The reply to the records below should contain exactly the lines from the line with "theorem resetMeetsEveryLaw : Obligations.ResetMeetsEveryLaw" through the line with "case resolution =>", and nothing besides.

#### RECORDS FOR PROCESSING

-- ==== Sys2Proof/Proofs/ResetObligations.lean ====
section
/-! PROOFS. The statements about the state after reset. -/

namespace Sys2Proof.Proofs

open Sys2Proof.Machine Sys2Proof.Safety

/-- Settles O3: with FREEZE low a reset is the after-reset state by definition, with FREEZE high its assertion follows. -/
theorem deviceReset : Obligations.DeviceReset :=
  fun lrate gsense s => ⟨rfl, congrArg Host.Outcome.next (assertFreeze_afterReset s.member lrate gsense s.pending s.freeIndex)⟩

/-- Settles O4: each law by its block's value after reset. -/
theorem resetMeetsEveryLaw : Obligations.ResetMeetsEveryLaw := by
  intro m f l g s
  refine ⟨rfl, rfl, gsense_afterReset m f l g, ⟨rfl, fbtx_idle⟩, fun p n => ?links, rosterLaw_afterReset m f l g, ?sites,
    ?resolution, windowLaw_afterReset m f l g, clockLaw_afterReset m f l g, bookLaw_afterReset m f l g,
    paramsLaw_afterReset m f l g, meterLaw_afterReset m f l g, generatorRanges_afterReset m f l g,
    holdLaw_afterReset m f l g, capacityLaw_afterReset m f l g, flTargetLaw_afterReset m f l g, slLaw_afterReset m f l g,
    busLaw_afterReset m f l g, onePassQueue_afterReset m f l g, ?leaving, freezeLaw_afterReset m f l g,
    journalLaw_afterReset m f l g, figureLaw_afterReset m f l g, episodeLaw_afterReset m f l g,
    linksLaw_afterReset m f l g, attentionLaw_afterReset m f l g⟩
  case links => exact link_afterReset m f l g p ▸ linkLines_reset n
  case sites => exact fun r hr => absurd hr (no_site_afterReset m f l g r)
  case resolution => exact fun r hr => absurd hr (no_site_afterReset m f l g r)
  case leaving => exact fun r hr => absurd hr (no_site_afterReset m f l g r)

end Sys2Proof.Proofs
end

########

● **TASK SOLUTION**:
theorem resetMeetsEveryLaw : Obligations.ResetMeetsEveryLaw := by
  intro m f l g s
  refine ⟨rfl, rfl, gsense_afterReset m f l g, ⟨rfl, fbtx_idle⟩, fun p n => ?links, rosterLaw_afterReset m f l g, ?sites,
    ?resolution, windowLaw_afterReset m f l g, clockLaw_afterReset m f l g, bookLaw_afterReset m f l g,
    paramsLaw_afterReset m f l g, meterLaw_afterReset m f l g, generatorRanges_afterReset m f l g,
    holdLaw_afterReset m f l g, capacityLaw_afterReset m f l g, flTargetLaw_afterReset m f l g, slLaw_afterReset m f l g,
    busLaw_afterReset m f l g, onePassQueue_afterReset m f l g, ?leaving, freezeLaw_afterReset m f l g,
    journalLaw_afterReset m f l g, figureLaw_afterReset m f l g, episodeLaw_afterReset m f l g,
    linksLaw_afterReset m f l g, attentionLaw_afterReset m f l g⟩
  case links => exact link_afterReset m f l g p ▸ linkLines_reset n
  case sites => exact fun r hr => absurd hr (no_site_afterReset m f l g r)
  case resolution => exact fun r hr => absurd hr (no_site_afterReset m f l g r)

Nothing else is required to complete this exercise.